*Exercise description*.
Once every line below has been checked for "holder", give only the number of lines that have it.
=== Excerpted records ===
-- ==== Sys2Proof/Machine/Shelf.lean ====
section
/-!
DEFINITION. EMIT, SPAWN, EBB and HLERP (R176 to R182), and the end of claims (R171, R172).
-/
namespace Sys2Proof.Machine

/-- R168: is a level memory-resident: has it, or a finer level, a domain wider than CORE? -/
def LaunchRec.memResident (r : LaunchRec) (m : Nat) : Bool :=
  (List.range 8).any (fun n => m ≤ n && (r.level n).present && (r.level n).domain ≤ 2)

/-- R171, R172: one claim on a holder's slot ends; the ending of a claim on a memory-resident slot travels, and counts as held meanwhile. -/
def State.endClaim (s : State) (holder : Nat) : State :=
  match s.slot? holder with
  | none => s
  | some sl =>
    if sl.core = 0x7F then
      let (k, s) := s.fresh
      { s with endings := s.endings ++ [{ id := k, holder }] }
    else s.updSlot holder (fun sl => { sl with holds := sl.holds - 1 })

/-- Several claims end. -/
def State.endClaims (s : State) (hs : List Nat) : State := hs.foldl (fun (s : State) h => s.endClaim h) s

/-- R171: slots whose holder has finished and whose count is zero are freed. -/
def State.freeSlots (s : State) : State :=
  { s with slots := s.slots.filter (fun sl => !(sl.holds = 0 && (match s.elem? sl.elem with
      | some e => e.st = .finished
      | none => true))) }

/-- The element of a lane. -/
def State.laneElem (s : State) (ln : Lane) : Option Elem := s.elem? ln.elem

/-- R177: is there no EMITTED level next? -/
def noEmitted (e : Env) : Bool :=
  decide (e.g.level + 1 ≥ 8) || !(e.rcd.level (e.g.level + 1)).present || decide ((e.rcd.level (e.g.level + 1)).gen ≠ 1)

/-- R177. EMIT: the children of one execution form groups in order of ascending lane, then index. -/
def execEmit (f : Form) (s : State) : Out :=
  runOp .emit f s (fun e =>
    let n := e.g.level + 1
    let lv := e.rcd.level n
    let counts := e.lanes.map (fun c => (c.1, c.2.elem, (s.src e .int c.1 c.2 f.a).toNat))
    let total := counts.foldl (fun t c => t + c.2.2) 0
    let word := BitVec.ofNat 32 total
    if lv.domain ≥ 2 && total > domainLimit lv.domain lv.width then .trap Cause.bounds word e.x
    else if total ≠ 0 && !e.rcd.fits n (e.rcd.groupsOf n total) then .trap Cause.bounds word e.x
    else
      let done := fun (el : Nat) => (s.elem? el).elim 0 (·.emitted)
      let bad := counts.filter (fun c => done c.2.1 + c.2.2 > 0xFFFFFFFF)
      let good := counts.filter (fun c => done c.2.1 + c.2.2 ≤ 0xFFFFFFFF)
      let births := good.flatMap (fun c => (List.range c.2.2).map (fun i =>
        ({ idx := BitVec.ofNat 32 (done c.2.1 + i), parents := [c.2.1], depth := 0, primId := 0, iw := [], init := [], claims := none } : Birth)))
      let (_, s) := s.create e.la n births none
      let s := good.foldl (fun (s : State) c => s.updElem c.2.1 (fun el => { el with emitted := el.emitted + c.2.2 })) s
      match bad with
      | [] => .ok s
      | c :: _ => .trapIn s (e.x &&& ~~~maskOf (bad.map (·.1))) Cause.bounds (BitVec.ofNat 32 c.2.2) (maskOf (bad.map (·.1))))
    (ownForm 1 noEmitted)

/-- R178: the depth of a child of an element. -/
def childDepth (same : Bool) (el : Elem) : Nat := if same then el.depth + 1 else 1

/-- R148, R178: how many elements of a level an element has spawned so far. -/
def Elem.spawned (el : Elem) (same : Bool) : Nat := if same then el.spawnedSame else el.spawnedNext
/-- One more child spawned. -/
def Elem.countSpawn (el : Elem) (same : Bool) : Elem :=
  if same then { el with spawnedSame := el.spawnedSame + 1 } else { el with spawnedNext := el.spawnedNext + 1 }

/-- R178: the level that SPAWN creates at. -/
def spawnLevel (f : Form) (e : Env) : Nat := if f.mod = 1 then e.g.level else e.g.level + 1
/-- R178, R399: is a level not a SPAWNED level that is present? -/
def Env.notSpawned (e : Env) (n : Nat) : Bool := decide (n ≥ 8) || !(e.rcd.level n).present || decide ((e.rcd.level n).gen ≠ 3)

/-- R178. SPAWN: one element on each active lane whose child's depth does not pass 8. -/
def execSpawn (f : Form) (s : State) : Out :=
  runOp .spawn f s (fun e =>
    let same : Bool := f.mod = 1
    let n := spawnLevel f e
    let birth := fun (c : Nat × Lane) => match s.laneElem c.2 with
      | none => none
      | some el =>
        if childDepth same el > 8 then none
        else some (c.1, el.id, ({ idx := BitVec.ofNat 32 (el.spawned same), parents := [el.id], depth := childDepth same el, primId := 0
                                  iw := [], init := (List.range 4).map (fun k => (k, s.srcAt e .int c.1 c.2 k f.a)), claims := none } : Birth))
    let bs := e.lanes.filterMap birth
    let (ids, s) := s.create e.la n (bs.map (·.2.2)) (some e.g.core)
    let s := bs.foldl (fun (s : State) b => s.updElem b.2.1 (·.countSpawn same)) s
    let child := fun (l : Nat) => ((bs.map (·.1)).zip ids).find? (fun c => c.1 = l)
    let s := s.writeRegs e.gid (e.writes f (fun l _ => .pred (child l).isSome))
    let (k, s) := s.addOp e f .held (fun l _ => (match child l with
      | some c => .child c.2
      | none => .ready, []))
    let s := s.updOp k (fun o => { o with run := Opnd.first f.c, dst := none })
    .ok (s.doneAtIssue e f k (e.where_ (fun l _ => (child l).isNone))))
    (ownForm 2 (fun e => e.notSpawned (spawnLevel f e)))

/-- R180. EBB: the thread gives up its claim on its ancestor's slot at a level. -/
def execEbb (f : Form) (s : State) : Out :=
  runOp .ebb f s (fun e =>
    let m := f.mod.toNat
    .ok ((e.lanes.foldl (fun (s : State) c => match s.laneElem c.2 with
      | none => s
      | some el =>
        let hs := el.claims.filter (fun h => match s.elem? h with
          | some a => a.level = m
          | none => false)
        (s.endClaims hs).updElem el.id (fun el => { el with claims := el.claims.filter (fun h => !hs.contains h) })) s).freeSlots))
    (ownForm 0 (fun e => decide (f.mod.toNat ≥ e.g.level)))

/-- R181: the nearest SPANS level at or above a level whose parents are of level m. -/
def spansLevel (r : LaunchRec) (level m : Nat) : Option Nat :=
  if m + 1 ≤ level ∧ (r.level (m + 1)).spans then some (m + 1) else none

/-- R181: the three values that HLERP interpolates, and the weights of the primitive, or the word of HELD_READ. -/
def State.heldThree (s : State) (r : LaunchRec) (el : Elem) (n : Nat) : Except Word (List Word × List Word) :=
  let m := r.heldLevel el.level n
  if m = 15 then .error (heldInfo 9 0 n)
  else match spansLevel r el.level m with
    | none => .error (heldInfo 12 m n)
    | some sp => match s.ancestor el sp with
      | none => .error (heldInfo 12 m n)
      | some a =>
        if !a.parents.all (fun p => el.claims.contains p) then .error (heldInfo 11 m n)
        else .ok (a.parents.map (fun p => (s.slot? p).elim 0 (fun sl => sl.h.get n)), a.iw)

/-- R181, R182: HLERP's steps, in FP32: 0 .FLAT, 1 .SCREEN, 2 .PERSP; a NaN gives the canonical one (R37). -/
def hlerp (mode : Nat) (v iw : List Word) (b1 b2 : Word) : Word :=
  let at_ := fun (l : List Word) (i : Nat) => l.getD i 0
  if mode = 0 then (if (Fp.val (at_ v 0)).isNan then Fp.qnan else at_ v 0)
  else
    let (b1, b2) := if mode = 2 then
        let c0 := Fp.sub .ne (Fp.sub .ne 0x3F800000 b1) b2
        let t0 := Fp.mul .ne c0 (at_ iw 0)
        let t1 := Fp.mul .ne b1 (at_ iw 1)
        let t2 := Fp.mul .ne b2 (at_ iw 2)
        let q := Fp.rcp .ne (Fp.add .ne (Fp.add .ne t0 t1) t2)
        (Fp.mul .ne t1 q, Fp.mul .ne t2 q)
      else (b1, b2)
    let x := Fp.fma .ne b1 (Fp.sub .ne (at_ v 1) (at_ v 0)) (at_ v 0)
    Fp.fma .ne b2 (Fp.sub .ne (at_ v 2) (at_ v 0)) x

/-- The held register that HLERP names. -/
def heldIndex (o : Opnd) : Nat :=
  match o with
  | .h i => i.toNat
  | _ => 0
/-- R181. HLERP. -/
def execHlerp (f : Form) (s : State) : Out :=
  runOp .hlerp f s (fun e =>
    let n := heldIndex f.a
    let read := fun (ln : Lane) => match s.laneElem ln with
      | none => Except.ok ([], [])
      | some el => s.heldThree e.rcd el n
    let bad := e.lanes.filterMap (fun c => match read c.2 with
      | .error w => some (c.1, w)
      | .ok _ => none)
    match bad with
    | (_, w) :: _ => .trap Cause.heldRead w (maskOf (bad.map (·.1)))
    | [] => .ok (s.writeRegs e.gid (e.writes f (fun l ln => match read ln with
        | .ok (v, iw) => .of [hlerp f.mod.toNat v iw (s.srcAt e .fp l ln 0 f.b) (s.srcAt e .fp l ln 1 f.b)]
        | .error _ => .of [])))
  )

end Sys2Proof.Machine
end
===
*Your solution*.
6